5. さて、王宮に一人のユダヤ人がいました。 ベニヤミン部族の出身で名をモルデカイといい、ヤイルの息子でした。 ヤイルの父はシムイ、シムイの父はキシュです。
6. 彼は、エルサレムがバビロンのネブカデネザル王の手に落ちた時に捕らえられ、ユダのエコヌヤ王をはじめ多くの人々とともに、バビロンへ送られたのでした。
7. このモルデカイは、ハダサ、またの名をエステルという若く美しい娘を育てていました。 実際はいとこに当たるのですが、年もずいぶん離れていたことでもあり、両親が亡くなったあと、手もとに引き取ったのです。
8. さて、王のお布令が出ると、エステルもほかの大ぜいの娘とともに、シュシャンの王宮内の後宮に連れて来られました。
9. ところが、後宮を管理していたヘガイが、特にエステルを気に入り、彼女のためには何でもしてくれるのでした。 特別の食事や化粧用の品々など、何かにつけて便宜をはかってくれます。 わざわざ王宮の侍女を七人呼んで身の回りの世話をさせるやら、後宮一の部屋をあてがうやら、それはもう大そうなものでした。
10. エステルは自分がユダヤ人であることを、だれにも黙っていました。 モルデカイに堅く口止めされていたからです。
11. モルデカイは毎日、後宮の庭に来てエステルの安否を尋ね、これから先の成り行きを見届けようとしていました。

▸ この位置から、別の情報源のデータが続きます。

/-- LOOKUP_MERGE (R24, R118, R206): the lookups of a parsed packet are delivered and merged, in order.  An EAPOL frame of the uncontrolled
port goes to the keepers instead, in class 0 (DESIGN CHOICE, log entry 102: R118 names no class). -/
def execLookupMerge (n : Nat) (s : State) : Host.Outcome State Fault Refusal :=
  let p := s.pkt n
  if p.stage != .parsed || (Sparse.find s.pkts n).isNone || s.behind n then .next s
  else if p.uncontrolled then .next (s.atPolicer n { p with dest := .port 101 })
  else .next (s.lookup n)

end Sys2Proof.Machine
end

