/-- For FUNCTION_LEVEL_RESET (functionLevelReset), PERST_ASSERT (perstAssert), PERST_RELEASE (perstRelease), PCIE_LINK_UP (pcieLinkUp), BAR0_READ_TIMEOUT (bar0ReadTimeout), RX_RING_DELIVER (rxRingDeliver), TX_DESCRIPTOR (txDescriptor), RING_TAIL_WRITE (ringTailWrite), RING_DISABLE (ringDisable), RING_VECTOR_COALESCE (ringVectorCoalesce), DMA_TIMEOUT (dmaTimeout), MGS_TRANSACTION (mgsTransaction) and MGS_BUS_TIMEOUT (mgsBusTimeout). (1) A function-level reset resets the HST block alone, as does PERST_N low for 1 us with fuse PCIE_DIS at 0; a low of 0.9 us or less does not, and between the two either may happen. (2) The link shows its speed and width once the endpoint is out of reset. (3) A BAR0 read that times out answers all ones and raises EVT 28.3. (4) A ready receive ring delivers its oldest staged packet, and stops with EVT 28.2 at a bad descriptor. (5) A bad transmit descriptor completes with STATUS 1; a good one injects its frame, or goes to its base queue, or completes with STATUS 2 when it is not admitted. (6) A tail of exactly the ring size is taken, one more is rejected, as are a disabled ring and a partial write (R12). Of the rest of BAR2 the MSI-X table takes writes, the pending bits ignore them, and no other offset takes any. (7) Clearing EN discards what is staged, but for the packet in progress. (8) A vector goes out no sooner than COALESCE_US after the last. (9) A failed transfer stops the ring with EVT 28.1. (10) The serial port answers its words most significant byte first with a PEC, NACKs a third byte (the choices of log entry 119), and answers 0xFFFFFFFF outside the map, which it counts. -/
def Obligations.HostPortsAndManagementSerialComplete : Prop :=
  (∀ (cause : FlrCause) (n : Nat) (s t : State), exec (.functionLevelReset cause) s = .next ((if cause = .clkLost then s.wr Fld.CLK_STATUS_PCIE_LOCK 0 else s).resetHst (decide (cause ≠ .asked))) ∧
    (n ≤ 1575 ∨ Fuse.PCIE_DIS.on s.rind.fuses = true → exec (.perstAssert n) s = .next s.draw) ∧ (t = { s.draw with pins := { s.draw.pins with perstN := false }, hst := { s.draw.hst with inReset := true } } →
    (1750 ≤ n → Fuse.PCIE_DIS.on s.rind.fuses = false → exec (.perstAssert n) s = .next (t.resetHst true)) ∧ (exec (.perstAssert n) s = .next s.draw ∨ exec (.perstAssert n) s = .next (t.resetHst true)))) ∧
  (∀ s t : State, t = { s with pins := { s.pins with perstN := true } } → exec .perstRelease s = .next { t with hst := { t.hst with inReset := t.hst.inReset && !t.pcieMayRun } }) ∧
  (∀ (sp w : Nat) (s : State), s.Canon → s.hst.inReset = false → 1 ≤ sp → sp ≤ 5 → w = 1 ∨ w = 2 ∨ w = 4 → ∃ t, exec (.pcieLinkUp sp w) s = .next t ∧ t.rd Fld.HST_PCIE_STATUS_SPEED = sp ∧ t.rd Fld.HST_PCIE_STATUS_WIDTH = w ∧
    t.on Fld.HST_PCIE_STATUS_LINK_UP = true ∧ t.on Fld.CLK_STATUS_PCIE_LOCK = true ∧ OnlyRegs s t [Reg.HST_PCIE_STATUS.key 0 0 0, Reg.CLK_STATUS.key 0 0 0]) ∧
  (∀ s : State, exec .bar0ReadTimeout s = .next (((s.emit (.read 0xFFFFFFFF)).bump .HST_REG_TIMEOUT).raise Ev.HST_REG_TIMEOUT) ∧ exec .mgsBusTimeout s = .next ((s.bump .MGS_TIMEOUTS).raise Ev.MGS_TIMEOUT)) ∧
  (∀ (k : Nat) (d : BitVec 256) (e : RxStaged) (rest : List RxStaged) (s : State), s.ringReady false k = true →
    (badRxDesc d = true → exec (.rxRingDeliver k d) s = .next (((s.wr Fld.HST_RX_CFG_STOPPED 1 0 k).bump .HST_DMA_ERR k).raise Ev.HST_DESC_BAD .port 100 k)) ∧
    (badRxDesc d = false → s.on Fld.HST_RX_CFG_SOURCE 0 k = false → s.staging k = e :: rest → exec (.rxRingDeliver k d) s = .next (s.deliverPacket k e rest d)) ∧
    (badRxDesc d = false → s.on Fld.HST_RX_CFG_SOURCE 0 k = true → exec (.rxRingDeliver k d) s = .next (s.deliverRecord k d))) ∧
  (∀ d : BitVec 256, badRxDesc d = false ↔ d.toNat % 64 = 0 ∧ 256 ≤ d.toNat / 2 ^ 64 % 2 ^ 15 ∧ d.toNat / 2 ^ 64 % 2 ^ 15 ≤ 16384 ∧ d.toNat / 2 ^ 64 % 2 ^ 15 % 64 = 0 ∧ d.toNat < 2 ^ 79) ∧
  (∀ (k : Nat) (d : BitVec 256) (b : List Byte) (s t : State), s.ringReady true k = true →
    (badTxDesc d = true → exec (.txDescriptor k d b) s = .next (((s.complete true k (setFields d [(TxDesc.DONE, 1), (TxDesc.STATUS, 1)])).bump .HST_TX_BAD_DESC (16 + k)).raiseMs Ev.HST_DESC_BAD .port 100 (16 + k))) ∧
    (badTxDesc d = false → b.length = TxDesc.LEN.get d → TxDesc.DIRECT.on d = false → exec (.txDescriptor k d b) s = .next (((s.hostArrive d b).complete true k (setFields d [(TxDesc.DONE, 1), (TxDesc.STATUS, 0)])).bump .HST_TX_PKTS (16 + k))) ∧
    (badTxDesc d = false → b.length = TxDesc.LEN.get d → TxDesc.DIRECT.on d = true → s.hostDirect d b = (t, true) → exec (.txDescriptor k d b) s = .next ((t.complete true k (setFields d [(TxDesc.DONE, 1), (TxDesc.STATUS, 0)])).bump .HST_TX_PKTS (16 + k))) ∧
    (badTxDesc d = false → b.length = TxDesc.LEN.get d → TxDesc.DIRECT.on d = true → s.hostDirect d b = (t, false) → exec (.txDescriptor k d b) s = .next (t.complete true k (setFields d [(TxDesc.DONE, 1), (TxDesc.STATUS, 2)])))) ∧
  (∀ (d : BitVec 256), (TxDesc.LEN.get d < 14 → badTxDesc d = true) ∧ (15996 < TxDesc.LEN.get d → badTxDesc d = true) ∧ (TxDesc.DIRECT.on d = true → 95 < TxDesc.PORT.get d → badTxDesc d = true)) ∧
  (∀ (a be : Nat) (w : Word) (s : State), (be ≠ 15 → exec (.ringTailWrite a w be) s = .next s.rejectWrite) ∧ (0x1000 ≤ a → a < 0x1400 → exec (.ringTailWrite a w 15) s = .next (s.msixWrite (a / 16 - 0x100) (a / 4 % 4) w)) ∧
    (0x2000 ≤ a → a < 0x2008 → exec (.ringTailWrite a w 15) s = .next s) ∧ ((0x80 ≤ a ∧ a < 0x1000) ∨ (0x1400 ≤ a ∧ a < 0x2000) ∨ 0x2008 ≤ a → exec (.ringTailWrite a w 15) s = .next s.rejectWrite)) ∧
  (∀ (tx : Bool) (k a posted : Nat) (w : Word) (s : State), k < 16 → a = (if tx then 64 else 0) + 4 * k → posted = (w.toNat + 2 ^ 32 - s.rd (ringHead tx) 0 k) % 2 ^ 32 →
    (s.on (ringEn tx) 0 k = false ∨ 2 ^ s.rd (ringSize tx) 0 k < posted → exec (.ringTailWrite a w 15) s = .next s.rejectWrite) ∧
    (s.on (ringEn tx) 0 k = true → posted ≤ 2 ^ s.rd (ringSize tx) 0 k → exec (.ringTailWrite a w 15) s =
      .next { s with hst := if tx then { s.hst with txTail := Sparse.put s.hst.txTail k w.toNat 0 } else { s.hst with rxTail := Sparse.put s.hst.rxTail k w.toNat 0 } })) ∧
  (∀ (who : Agent) (tx : Bool) (k : Nat) (v : Word) (r : Reg) (s t : State), r = (if tx then Reg.HST_TX_CFG else Reg.HST_RX_CFG) → (ringEn tx).onIn v = false → s.verdict who r 0 k 0 v false = .accepted →
    t = s.wrReg r 0 k 0 (r.stored (s.rdReg r 0 k 0) v) → exec (.ringDisable who tx k v) s = .next (if s.on (ringEn tx) 0 k && !tx then t.dropWaiting k else t)) ∧
  (∀ (tx : Bool) (k t0 : Nat) (s : State), s.on Fld.HST_PCIE_STATUS_LINK_UP = true → (Sparse.find s.hst.oldest (ringItem tx k)).isSome = true →
    (Sparse.find s.hst.lastVec (ringItem tx k) = none → exec (.ringVectorCoalesce tx k) s = .next (s.ringVector tx k)) ∧
    (Sparse.find s.hst.lastVec (ringItem tx k) = some t0 → exec (.ringVectorCoalesce tx k) s = .next (if t0 + s.rd (ringCoalesce tx) 0 k * usClk ≤ s.now then s.ringVector tx k else s))) ∧
  (∀ (tx : Bool) (k : Nat) (s : State), s.on (ringEn tx) 0 k = true → exec (.dmaTimeout tx k) s = .next (((s.wr (ringStopped tx) 1 0 k).bump .HST_DMA_ERR (ringItem tx k)).raise Ev.HST_DMA_ERR .port 100 (ringItem tx k))) ∧
  ∀ (n i : Nat) (extra third : Bool) (data sent : List Byte) (s t : State), data = ((List.range (n + 1)).map (fun j => (s.mgsWord (i + j)).getD 0xFFFFFFFF)).flatMap (fun w => bytesBE 4 w) →
    sent = bytesBE 1 ((0x5C + s.pins.strapHeld.toNat / 8 % 2) * 2) ++ bytesBE 2 (n * 4096 + i) ++ bytesBE 1 ((0x5C + s.pins.strapHeld.toNat / 8 % 2) * 2 + 1) ++ data →
    t = ((if third then s.emit .mgsNack else s).emit (.mgs (data ++ bytesBE 1 (crc8 sent) ++ (if extra then [0xFF] else [])))).bump .MGS_TRANSACTIONS →
    (s.mgsAnswers = true → exec (.mgsTransaction n i ⟨extra, third⟩) s = .next (if (s.mgsWord i).isNone then (t.bump .MGS_BAD_INDEX).raiseSec Ev.MGS_BAD_INDEX else t)) ∧ (s.mgsAnswers = false → exec (.mgsTransaction n i ⟨extra, third⟩) s = .next s)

15. さて、いよいよエステルが王のもとへ行く番になりました。 彼女は、例のヘガイに見立ててもらった衣装を身につけました。 その姿の美しさには、ほかの娘たちもいっせいに歓声をあげるほどでした。
16. こうしてエステルは、王の治世の第七年の一月に召し入れられたのです。
17. 王はほかのだれよりもエステルを愛しました。 すっかり気をよくした王は、彼女に王冠を与え、ワシュティの代わりに王妃にすると宣言したのです。
18. この記念に、王はもう一度、高官から召使に至るまで全員を集め、大宴会を開きました。 諸州には、気前よく贈り物を配ったり、免税を認めたりしました。
19. のちに、王がまた美人選びをしようとした時、モルデカイは政府の役人に取り立てられていました。
20. エステルはいまだに、ユダヤ人であることを隠し通していました。モルデカイの家にいた時と同じように、彼の言いつけをよく守っていたのです。
21. そんなある日のこと、宮殿警護の当直にあたっていたモルデカイは、たまたま、城門の警備についている後宮の役人ビグタンとテレシュが、王への腹いせに暗殺計画を練っているのを知ったのです。
22. ぐずぐずできません。 さっそく王妃エステルに通報しました。 すぐさまエステルは王の耳に入れ、これを知らせてきたのはモルデカイであることも、忘れずにつけ加えました。